Reputation: 31724
I have one small issue with creating a new bean. Basically as per request, I get some parameters, which needs to be passed to a bean. Below I am instantiating ControllerService for each request. Rather I would like it to be a bean with scope=protype. So that I get a fresh object for every request. But then how do i set the 2 properties (kpiName, kpiInput) that I am sending via constructors in the bean??
@Autowired
@Qualifier("serviceManager")
Cleanser serviceManager;
@RequestMapping(method = RequestMethod.POST)
public @ResponseBody
String getKPIResult(@RequestParam("kpiName") String kpiName,
@RequestParam("kpiInput") String kpiInput) {
return serviceManager.checkAndExecute(new ControllerService(kpiName, kpiInput));
}
Upvotes: 1
Views: 592
Reputation: 27614
Don't. The Controller as it's intended in Spring MVC is largely derived from the old Java servlet, which should be stateless by specification.

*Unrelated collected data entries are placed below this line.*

/-- Dropping the fragment at a start drops its cells. -/
theorem inRuns_dropStart {fs : List Fragment} {f : Fragment} (good : runsGood (fragmentRuns fs) = true) (mem : f ∈ fs)
    (k : Nat) : inRuns (fragmentRuns (fs.filter (fun g => g.start != f.start))) k =
      (inRuns (fragmentRuns fs) k && !inRuns [⟨f.start, f.len⟩] k) := by
  have proper (g : Fragment) (inG : g ∈ fs) : 1 ≤ g.len := (((runsGood_iff _).mp good).2 _ (List.mem_map_of_mem inG)).1
  have apart (g : Fragment) (inG : g ∈ fs) := fragments_apart good mem inG
  rw [Bool.eq_iff_iff]
  simp only [Bool.and_eq_true, Bool.not_eq_true', inRuns_iff, fragmentRuns, List.mem_map, List.mem_filter, bne_iff_ne,
    inRuns_cons, inRuns_nil, Bool.or_false, decide_eq_false_iff_not]
  constructor
  · rintro ⟨_, ⟨g, ⟨inG, ne⟩, rfl⟩, lo, hi⟩
    refine ⟨⟨_, ⟨g, inG, rfl⟩, lo, hi⟩, ?_⟩
    have := apart g inG
    rcases this with rfl | h | h
    · exact absurd rfl ne
    · simp only at *; omega
    · simp only at *; omega
  · rintro ⟨⟨_, ⟨g, inG, rfl⟩, lo, hi⟩, out⟩
    refine ⟨_, ⟨g, ⟨inG, fun same => ?_⟩, rfl⟩, lo, hi⟩
    have := proper g inG
    have := proper f mem
    rcases apart g inG with rfl | h | h
    · exact out ⟨lo, hi⟩
    · omega
    · omega

/-! ### Trimming (R66) -/

/-- Trimming moves cells from the top of the fragments to the runs above them. -/
theorem trimDown_spec (n : Nat) (fs : List Fragment) (gone : List Run)
    (good : runsGood (fragmentRuns fs.reverse ++ gone) = true) :
    runsGood (fragmentRuns (trimDown n fs gone).1.reverse ++ (trimDown n fs gone).2) = true ∧
      ∀ k, inRuns (fragmentRuns (trimDown n fs gone).1.reverse ++ (trimDown n fs gone).2) k =
        inRuns (fragmentRuns fs.reverse ++ gone) k := by
  fun_induction trimDown n fs gone with
  | case1 => exact ⟨good, fun _ => rfl⟩
  | case2 => exact ⟨good, fun _ => rfl⟩
  | case3 n f fs gone pos whole ih =>
    have same : fragmentRuns (f :: fs).reverse ++ gone = fragmentRuns fs.reverse ++ (⟨f.start, f.len⟩ :: gone) := by
      simp [fragmentRuns]
    rw [same] at good ⊢
    exact ih good
  | case4 n f fs gone pos part =>
    simp only [List.reverse_cons, fragmentRuns_append, List.append_assoc] at good ⊢
    obtain ⟨left, right, before⟩ := runsGood_append.mp good
    obtain ⟨proper, right, above⟩ := runsGood_cons.mp right
    unfold Run.Proper at proper
    simp only at proper
    constructor
    · refine runsGood_append.mpr ⟨left, runsGood_cons.mpr ⟨⟨?_, ?_⟩, runsGood_cons.mpr ⟨⟨?_, ?_⟩, right, ?_⟩, ?_⟩, ?_⟩
      all_goals try (simp only; omega)
      · intro q mem
        have := above q mem
        unfold Run.Before at *
        simp only at *
        omega
      · intro q mem
        rcases List.mem_cons.mp mem with rfl | mem
        · unfold Run.Before; simp only; omega
        · have := above q mem
          unfold Run.Before at *
          simp only at *
          omega
      · intro p inP q mem
        have low := before p inP _ List.mem_cons_self
        rcases List.mem_cons.mp mem with rfl | mem
        · exact low
        · have : q = ⟨f.start + (f.len - n), n⟩ ∨ q ∈ gone := List.mem_cons.mp mem
          rcases this with rfl | mem
          · unfold Run.Before at *; simp only at *; omega
          · exact before p inP q (List.mem_cons_of_mem _ mem)
    · intro k
      simp only [inRuns_append, fragmentRuns, List.map_cons, List.map_nil, inRuns_cons, inRuns_nil, Bool.or_false]
      rw [Bool.eq_iff_iff]
      simp only [Bool.or_eq_true, decide_eq_true_eq]
      have : (f.start ≤ k ∧ k < f.start + (f.len - n)) ∨ (f.start + (f.len - n) ≤ k ∧ k < f.start + (f.len - n) + n) ↔
          f.start ≤ k ∧ k < f.start + f.len := by omega
      tauto

/-- Trimming splits the cells into those left and those removed (R66). -/
theorem trim_spec (n : Nat) (fs : List Fragment) (good : runsGood (fragmentRuns fs) = true) :
    runsGood (fragmentRuns (trim n fs).1 ++ (trim n fs).2) = true ∧
      ∀ k, inRuns (fragmentRuns (trim n fs).1 ++ (trim n fs).2) k = inRuns (fragmentRuns fs) k := by
  have spec := trimDown_spec n fs.reverse []
  simp only [List.reverse_reverse, List.append_nil] at spec
  exact spec good

/-! ### Joining (R59, R72) -/

theorem mem_insertFragment (f : Fragment) (fs : List Fragment) (g : Fragment) :
    g ∈ insertFragment f fs ↔ g = f ∨ g ∈ fs := by
  induction fs with
  | nil => simp [insertFragment]
  | cons h rest ih =>
    unfold insertFragment
    split
    · simp
    · simp only [List.mem_cons, ih]
      tauto

theorem inRuns_insertFragment (f : Fragment) (fs : List Fragment) (k : Nat) :
    inRuns (fragmentRuns (insertFragment f fs)) k = (inRuns [⟨f.start, f.len⟩] k || inRuns (fragmentRuns fs) k) := by
  rw [Bool.eq_iff_iff]
  simp only [Bool.or_eq_true, inRuns_iff, fragmentRuns, List.mem_map, mem_insertFragment, List.mem_singleton]
  constructor
  · rintro ⟨_, ⟨g, rfl | mem, rfl⟩, inside⟩
    · exact .inl ⟨_, rfl, inside⟩
    · exact .inr ⟨_, ⟨g, mem, rfl⟩, inside⟩
  · rintro (⟨_, rfl, inside⟩ | ⟨_, ⟨g, mem, rfl⟩, inside⟩)
    · exact ⟨_, ⟨f, .inl rfl, rfl⟩, inside⟩
    · exact ⟨_, ⟨g, .inr mem, rfl⟩, inside⟩

theorem insertFragment_good {f : Fragment} {fs : List Fragment} (good : runsGood (fragmentRuns fs) = true)
    (proper : Run.Proper ⟨f.start, f.len⟩)
    (clear : ∀ k, inRuns [⟨f.start, f.len⟩] k = true → inRuns (fragmentRuns fs) k = false) :
    runsGood (fragmentRuns (insertFragment f fs)) = true := by
  induction fs with
  | nil => exact runsGood_cons.mpr ⟨proper, rfl, nofun⟩
  | cons g rest ih =>
    obtain ⟨properG, goodRest, above⟩ := runsGood_cons.mp good
    have meets (k : Nat) : ¬ ((f.start ≤ k ∧ k < f.start + f.len) ∧ g.start ≤ k ∧ k < g.start + g.len) := by
      rintro ⟨inF, inG⟩
      have := clear k (by simpa [inRuns] using inF)
      rw [show inRuns (fragmentRuns (g :: rest)) k = true from (inRuns_iff ..).mpr ⟨_, List.mem_cons_self, inG⟩] at this
      cases this
    unfold Run.Proper at proper properG
    simp only at proper properG
    unfold insertFragment
    split
    next low =>
      have atG := meets g.start
      have first : Run.Before ⟨f.start, f.len⟩ ⟨g.start, g.len⟩ := by unfold Run.Before; simp only; omega
      refine runsGood_cons.mpr ⟨proper, good, fun q mem => ?_⟩
      rcases List.mem_cons.mp mem with rfl | mem
      · exact first
      · have := above q mem
        unfold Run.Before at *
        simp only at *
        omega
    next high =>
      have atF := meets f.start
      refine runsGood_cons.mpr ⟨properG, ih goodRest (fun k inF => ?_), fun q mem => ?_⟩
      · have := clear k inF
        rw [fragmentRuns, List.map_cons, inRuns_cons, Bool.or_eq_false_iff] at this
        exact this.2
      · obtain ⟨x, inX, rfl⟩ := List.mem_map.mp mem
        rcases (mem_insertFragment ..).mp inX with rfl | inX
        · unfold Run.Before; simp only; omega
        · exact above _ (List.mem_map_of_mem inX)

theorem joinFragment_spec {f : Fragment} {above : List Fragment} (good : runsGood (fragmentRuns (f :: above)) = true) :
    runsGood (fragmentRuns (joinFragment f above)) = true ∧
      ∀ k, inRuns (fragmentRuns (joinFragment f above)) k = inRuns (fragmentRuns (f :: above)) k := by
  unfold joinFragment
  split
  · exact ⟨good, fun _ => rfl⟩
  next g rest =>
    split
    next abut =>
      obtain ⟨proper, good, -⟩ := runsGood_cons.mp good
      obtain ⟨properG, good, after⟩ := runsGood_cons.mp good
      unfold Run.Proper at proper properG
      simp only at proper properG
      refine ⟨runsGood_cons.mpr ⟨⟨by simp only; omega, by simp only; omega⟩, good, fun q mem => ?_⟩, fun k => ?_⟩
      · have := after q mem
        unfold Run.Before at *
        simp only at *
        omega
      · rw [Bool.eq_iff_iff]
        simp only [fragmentRuns, List.map_cons, inRuns_cons, Bool.or_eq_true, decide_eq_true_eq]
        rw [← or_assoc]
        exact or_congr (by omega) Iff.rfl
    next => exact ⟨good, fun _ => rfl⟩

/-- What lies behind a run lies behind it however its cells are cut into runs. -/
theorem before_of_inRuns {r : Run} {rs qs : List Run} (before : ∀ q ∈ rs, r.Before q) (good : runsGood qs = true)
    (same : ∀ k, inRuns qs k = inRuns rs k) : ∀ q ∈ qs, r.Before q := by
  intro q mem
  have := ((runsGood_iff _).mp good).2 q mem
  unfold Run.Proper at this
  have here : inRuns rs q.start = true := same q.start ▸ (inRuns_iff ..).mpr ⟨q, mem, le_refl _, by omega⟩
  obtain ⟨p, inP, low, -⟩ := (inRuns_iff ..).mp here
  have := before p inP
  unfold Run.Before at *
  omega

theorem joinFragments_spec {fs : List Fragment} (good : runsGood (fragmentRuns fs) = true) :
    runsGood (fragmentRuns (fs.foldr joinFragment [])) = true ∧
      ∀ k, inRuns (fragmentRuns (fs.foldr joinFragment [])) k = inRuns (fragmentRuns fs) k := by
  induction fs with
  | nil => exact ⟨rfl, fun _ => rfl⟩
  | cons f fs ih =>
    obtain ⟨proper, rest, above⟩ := runsGood_cons.mp good
    obtain ⟨joined, same⟩ := ih rest
    have spec := joinFragment_spec (f := f)
      (runsGood_cons.mpr ⟨proper, joined, before_of_inRuns above joined same⟩)
    refine ⟨spec.1, fun k => (spec.2 k).trans ?_⟩
    simp only [fragmentRuns, List.map_cons, inRuns_cons] at same ⊢
    rw [same k]

/-- Adding runs outside the fragments adds their cells (R59, R72). -/
theorem addRuns_spec {fs : List Fragment} {rs : List Run} (good : runsGood (fragmentRuns fs) = true)
    (added : runsGood rs = true) (clear : ∀ k, inRuns rs k = true → inRuns (fragmentRuns fs) k = false) :
    runsGood (fragmentRuns (addRuns fs rs)) = true ∧
      ∀ k, inRuns (fragmentRuns (addRuns fs rs)) k = (inRuns (fragmentRuns fs) k || inRuns rs k) := by
  have inserted : runsGood (fragmentRuns (rs.foldl (fun acc r => insertFragment ⟨r.start, r.len, none⟩ acc) fs)) = true ∧
      ∀ k, inRuns (fragmentRuns (rs.foldl (fun acc r => insertFragment ⟨r.start, r.len, none⟩ acc) fs)) k =
        (inRuns (fragmentRuns fs) k || inRuns rs k) := by
    induction rs generalizing fs with
    | nil => exact ⟨good, fun k => by simp⟩
    | cons r rs ih =>
      obtain ⟨proper, rest, above⟩ := runsGood_cons.mp added
      have step := insertFragment_good (f := ⟨r.start, r.len, none⟩) good proper fun k here => clear k (by
        rw [inRuns_cons]; rw [inRuns_cons, inRuns_nil, Bool.or_false] at here; rw [here, Bool.true_or])
      have cells := inRuns_insertFragment ⟨r.start, r.len, none⟩ fs
      obtain ⟨good', same⟩ := ih step rest fun k here => by
        rw [cells, Bool.or_eq_false_iff]
        refine ⟨?_, clear k (by rw [inRuns_cons, here, Bool.or_true])⟩
        by_contra both
        exact absurd here (by
          rw [inRuns_append_apart (rs := [r]) (qs := rs) added (Bool.not_eq_false _ ▸ both)]
          exact Bool.false_ne_true)
      refine ⟨good', fun k => (same k).trans ?_⟩
      rw [cells, show inRuns (r :: rs) k = (inRuns [r] k || inRuns rs k) from inRuns_append [r] rs k, ← Bool.or_assoc,
        Bool.or_comm (inRuns _ k) (inRuns [r] k)]
  obtain ⟨joined, same⟩ := joinFragments_spec inserted.1
  exact ⟨joined, fun k => (same k).trans (inserted.2 k)⟩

In fact, Controller-objects are hard-cached inside the handler mapping framework and not fetched from the bean context on each request. Setting scope to "prototype" would, effectively, do nothing as the handler (controller) is really only gotten once.
Upvotes: 1
Reputation: 13481
In situations like this where you're going against the grain of Spring, I'd suggest that perhaps you're doing something in a way that's not considered best practice. Without more context it's hard to see though.
Spring Social uses a request
scope bean to embody a repository for a specific user. I've now idea why as it's a horribly inefficient way of doing things, and much less understandable IMHO.
<bean id="connectionRepository" factory-method="createConnectionRepository"
factory-bean="usersConnectionRepository" scope="request">
<constructor-arg
value="#{T(org.springframework.security.core.context.SecurityContextHolder).getContext().getAuthentication().getPrincipal()}" />
<aop:scoped-proxy proxy-target-class="false" />
</bean>
You can see here the use of factory-bean
and factory-method
to declare a class/method to call when wanting an instance of your class. The constructor argument is passed using SpEL. I'm not quite sure how you'd achieve this with Spring MVC responding to web requests, but I'm fairly sure you could use Spring Integration to pass a message and use SpEL to grab headers/payload form that message to pass to the constructor.
Again though, I'd really question your design pattern here - a more usual SOA idiom is to create services on startup, and have them as stateless as possible from there-on in, rather than create an instance with specific state for each request. Best of luck!